People in the city of Bayamo in the eastern Cuban province of Granma use horse-drawn carts as public transportation. Credit: Jorge Luis Baños/IPS
  • by Ivet Gonzalez
  • Inter Press Service

This ancient means of transportation can be seen throughout this country, in urban, suburban and rural areas, where motor vehicles are expensive and there are not enough cars and buses. And in the most remote parts of the country carts are virtually the only way to get around.

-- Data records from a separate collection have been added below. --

-- ==== Sys2Proof/Laws/KeepHome.lean ====
section
/-! SUPPORT. One lemma per function that carries a State, for coherence at the home node, delivery of lines and the steps of units:
what `Keep.lean` calls kept (the queue of commands, the canonical form of the stores, the well-formed
cores) stays kept through it. Later proofs cite these lemmas and unfold no function again. -/

namespace Sys2Proof.Machine
variable {i : Held} {s t : State}

/-! ### Sys2Proof.Machine.Coherence -/

theorem keeps_dirPut {a0 a1 a2} (h0 : Keeps i a0) : Keeps i (dirPut a0 a1 a2) := by
  unfold dirPut
  extract_lets z0
  with_reducible repeat' (first
    | assumption | unfold z0 | dsimp only | fail_if_no_progress (refine keeps_mk ?_ rfl rfl))

theorem keeps_nextDirClock {a0} (h0 : Keeps i a0) : Keeps i (nextDirClock a0).2 := by
  unfold nextDirClock
  extract_lets z0
  with_reducible repeat' (first
    | assumption | unfold z0 | dsimp only | fail_if_no_progress (refine keeps_mk ?_ rfl rfl))

theorem keeps_dirSet {a0 a1 a2} (h0 : Keeps i a0) : Keeps i (dirSet a0 a1 a2) := by
  unfold dirSet
  with_reducible repeat' (first
    | assumption | apply keeps_dirPut | apply keeps_nextDirClock | refine of_snd (by assumption) ?_ | split | dsimp only)

theorem keeps_dirRemove {a0 a1 a2} (h0 : Keeps i a0) : Keeps i (dirRemove a0 a1 a2) := by
  unfold dirRemove
  with_reducible repeat' (first
    | assumption | apply keeps_dirSet | refine keeps_ite ?_ ?_ | split | dsimp only)

theorem keeps_txnPut {a0 a1} (h0 : Keeps i a0) : Keeps i (txnPut a0 a1) := by
  unfold txnPut
  extract_lets z0
  with_reducible repeat' (first
    | assumption | unfold z0 | dsimp only | fail_if_no_progress (refine keeps_mk ?_ rfl rfl))

theorem keeps_txnDel {a0 a1} (h0 : Keeps i a0) : Keeps i (txnDel a0 a1) := by
  unfold txnDel
  extract_lets z0
  with_reducible repeat' (first
    | assumption | unfold z0 | dsimp only | fail_if_no_progress (refine keeps_mk ?_ rfl rfl))

theorem keeps_endTxn {a0 a1} (h0 : Keeps i a0) : Keeps i (endTxn a0 a1) := by
  unfold endTxn
  with_reducible repeat' (first
    | assumption | apply keeps_txnDel | apply keeps_txnPut | refine keeps_ite ?_ ?_ | split | dsimp only)

theorem keeps_holdIn {a0 a1} (h0 : Keeps i a0) : Keeps i (holdIn a0 a1) := by
  unfold holdIn
  extract_lets z0
  with_reducible repeat' (first
    | assumption | unfold z0 | dsimp only | fail_if_no_progress (refine keeps_mk ?_ rfl rfl))

theorem keeps_requeue {a0 a1 a2} (h0 : Keeps i a0) : Keeps i (requeue a0 a1 a2) := by
  unfold requeue
  with_reducible repeat' (first
    | assumption | apply keeps_txnPut | refine keeps_ite ?_ ?_ | refine keeps_foldl ?_ (fun _ _ _ => ?_) | split | dsimp only
    | fail_if_no_progress (refine keeps_mk ?_ rfl rfl))

theorem keeps_bumpDom {a0 a1 a2} (h0 : Keeps i a0) : Keeps i (bumpDom a0 a1 a2) := by
  unfold bumpDom
  with_reducible repeat' (first
    | assumption | apply keeps_bump | split | dsimp only)

theorem keeps_bumpSiteDom {a0 a1 a2} (h0 : Keeps i a0) : Keeps i (bumpSiteDom a0 a1 a2) := by
  unfold bumpSiteDom
  with_reducible repeat' (first
    | assumption | apply keeps_bump | split | dsimp only)

theorem keeps_startHold {a0 a1 a2} (h0 : Keeps i a0) : Keeps i (startHold a0 a1 a2) := by
  unfold startHold
  extract_lets z0
  with_reducible repeat' (first
    | assumption | unfold z0 | dsimp only | fail_if_no_progress (refine keeps_mk ?_ rfl rfl))

theorem keeps_countArrival {a0 a1} (h0 : Keeps i a0) : Keeps i (countArrival a0 a1) := by
  unfold countArrival
  with_reducible repeat' (first
    | assumption | apply keeps_draw | apply keeps_bump | refine keeps_ite ?_ ?_ | refine keeps_foldl ?_ (fun _ _ _ => ?_)
    | refine of_snd (by assumption) ?_ | split | dsimp only | fail_if_no_progress (refine keeps_mk ?_ rfl rfl))

theorem keeps_answerData {a0 a1 a2 a3} (h0 : Keeps i a0) : Keeps i (answerData a0 a1 a2 a3) := by
  unfold answerData
  extract_lets z0
  with_reducible repeat' (first
    | assumption | apply keeps_countArrival | apply keeps_sendHome | apply keeps_startHold | refine keeps_ite ?_ ?_
    | refine keeps_foldl ?_ (fun _ _ _ => ?_) | split | unfold z0 | dsimp only | fail_if_no_progress (refine keeps_mk ?_ rfl rfl))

As he has done every morning for the past 11 years, Bienvenido García waits for customers at the ‘piquera' or stop in the resort town of Varadero, 121 km east of Havana, to take them in his carriage along a fixed route down the main street of this tourist town.3

Depending on where, what kind of cart, and the distance to be travelled, the cost ranges from two to 10 pesos per passenger (10 to 50 cents of a dollar). But a jaunt in one of the comfortable fancy traditional carriages is much more costly, because they cater exclusively to foreign tourists.

"I used to work in the ‘guaguas' (public buses). But with the crisis, there weren't any spare parts or fuel. So I started driving a carriage," García, a ‘cuentapropista' or self-employed worker, told IPS.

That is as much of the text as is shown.